Pour une démocratisation culturelle par le bas

Pour une démocratisation culturelle par le bas
Photo by Erik Mclean / Unsplash

◑ Édition croissante : premier quartier du 29 octobre 2025

Par Ambroise Garel

On peut le déplorer, il faut néanmoins le constater : le rêve de Jean Vilar et d'André Malraux est bel et bien mort. En dépit d'effort louables des acteurs publics et d'un dense réseau associatif, la démocratisation de la culture a échoué. Les pratiques culturelles que l'on dit bourgeoises continuent de l'être et, quand bien même on trainerait les élèves de ZEP de sorties musée en après-midi théâtre durant toute leur scolarité, seule une infime minorité d'entre eux continuera à s'intéresser au spectacle vivant une fois atteint l'âge adulte.

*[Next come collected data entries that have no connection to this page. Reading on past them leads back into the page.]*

/-- An inbound window of a bay as its 32 bytes (R341). -/
def State.inWindow (s : State) (b w : Nat) : List Byte := (tabGet (s.bayAt b).inWin w ⟨[]⟩).bytes

/-- Is bit `i` of byte `n` of a descriptor 1? -/
def byteBit (bs : List Byte) (n i : Nat) : Bool := bitOf (fieldAt bs n 1) i

/-- The end check of R33 against a region's size. -/
def endCheck (off len size : Nat) (r : Region) : Except Status Region :=
  if off < size then (if off + len ≤ size then .ok r else .error .lengthRange) else .error .addressRange

/-- A range of a core's scratchpad or accumulator store that passed its check; one of a failed tile that is under repair slips the access
(R429). -/
def State.coreRegion (s : State) (core : Nat) (c : Except Status Region) : Except Status Region :=
  match c with
  | .error e => .error e
  | .ok r => if s.coreDown core then .error .slipped else .ok r

/-- A range of a scratchpad. -/
def State.spadRegion (s : State) (core off len : Nat) : Except Status Region :=
  s.coreRegion core (endCheck off len spadBytes (.spad core off))

/-- The check of R33 for an access of a bay of non-zero length, in the order of the rule. -/
def State.resolve (s : State) (b addr len : Nat) : Except Status Region :=
  let n := (s.bayAt b).count
  match bitsOf addr 63 60 with
  | 0 => if bitsOf addr 59 44 ≠ 0 then .error .addressRange
         else endCheck (bitsOf addr 43 0) len (n * 2 * stackBytes) (.mem (bitsOf addr 43 0))
  | 1 => if bitsOf addr 59 48 ≠ 0 ∨ n ≤ bitsOf addr 47 44 then .error .addressRange
         else endCheck (bitsOf addr 42 0) len stackBytes (.stack (s.stackOf b (bitsOf addr 47 43)) (bitsOf addr 42 0))
  | 2 => if bitsOf addr 59 48 ≠ 0 ∨ bitsOf addr 35 21 ≠ 0 ∨ 336 * n ≤ bitsOf addr 47 36 then .error .addressRange
         else s.spadRegion (s.coreOf b (bitsOf addr 47 36)) (bitsOf addr 20 0) len
  | 3 => if bitsOf addr 59 48 ≠ 0 ∨ bitsOf addr 35 18 ≠ 0 ∨ 336 * n ≤ bitsOf addr 47 36 ∨ (s.bayAt b).debugLevel < 3
         then .error .addressRange
         else s.coreRegion (s.coreOf b (bitsOf addr 47 36))
           (endCheck (bitsOf addr 17 0) len (2 ^ 18) (.acc (s.coreOf b (bitsOf addr 47 36)) (bitsOf addr 17 0)))
  | 4 => endCheck (bitsOf addr 59 0) len (2 ^ 60) (.host (bitsOf addr 59 0))
  | 5 => let w := bitsOf addr 49 44
         let d := s.outWindow b w
         if bitsOf addr 59 50 ≠ 0 ∨ byteBit d 0 7 = false then .error .addressRange
         else endCheck (bitsOf addr 43 0) len (fieldAt d 8 8) (.fabric w (bitsOf addr 43 0))
  | _ => .error .addressRange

Cela est bien dommage, d'autant qu'il existe un autre moyen, beaucoup plus simple et jamais envisagé auparavant, de réunir les différents milieux autour d'une culture commune. Il suffit de prendre le problème à l'envers et, plutôt que d'amener les classes populaires vers les pratiques des classes dominantes, de convaincre l'élite culturelle d'adopter celle des classes les moins privilégiées.

Ainsi, plutôt que d'emmener les enfants d'Argenteuil à Paris deux fois par an pour leur faire voir Andromaque (dont ils n'ont que faire, et à raison, c'est tout de même assez chiant Andromaque), on affrèterait des bus pour transporter les élèves de l'École alsacienne et de Louis-le-Grand dans les pires taudis du 93 pour des après-midi « glande dans un hall d'immeuble » qui, en plus d'ouvrir leurs horizons, contribueraient à leur donner le goût du petit commerce. Gageons qu'on verrait naître des vocations.

Bien sûr, comme l'a compris le TNP de la grande époque, le maillage territorial est de la plus haute importance dans toute entreprise de démocratisation culturelle. Hors de question de cantonner cette opération aux grands centres urbains, déjà trop privilégiés. C'est pourquoi on tirerait également les élèves des lycées bourgeois des villes moyennes pour les conduire dans les villages de leur région, où ils pourraient faire des burns sur le parking d'un Auchan toute la journée en buvant des Maximator pour tromper l'ennui. Là encore, il est certain qu'un certain nombre de gosses de riches se découvriraient un intérêt pour les cuites à la bière chaude, en tout cas bien davantage que de jeunes collégiens défavorisés se sont pris de passion pour l’œuvre de Racine.

Que retenir de cette proposition ? Qu'il est possible, en cette époque où la nation semble en passe de se défaire, de réunir les Français autour de projets et de valeurs communes. Il suffit pour cela d'un peu de volonté politique et, surtout, du courage de briser les tabous.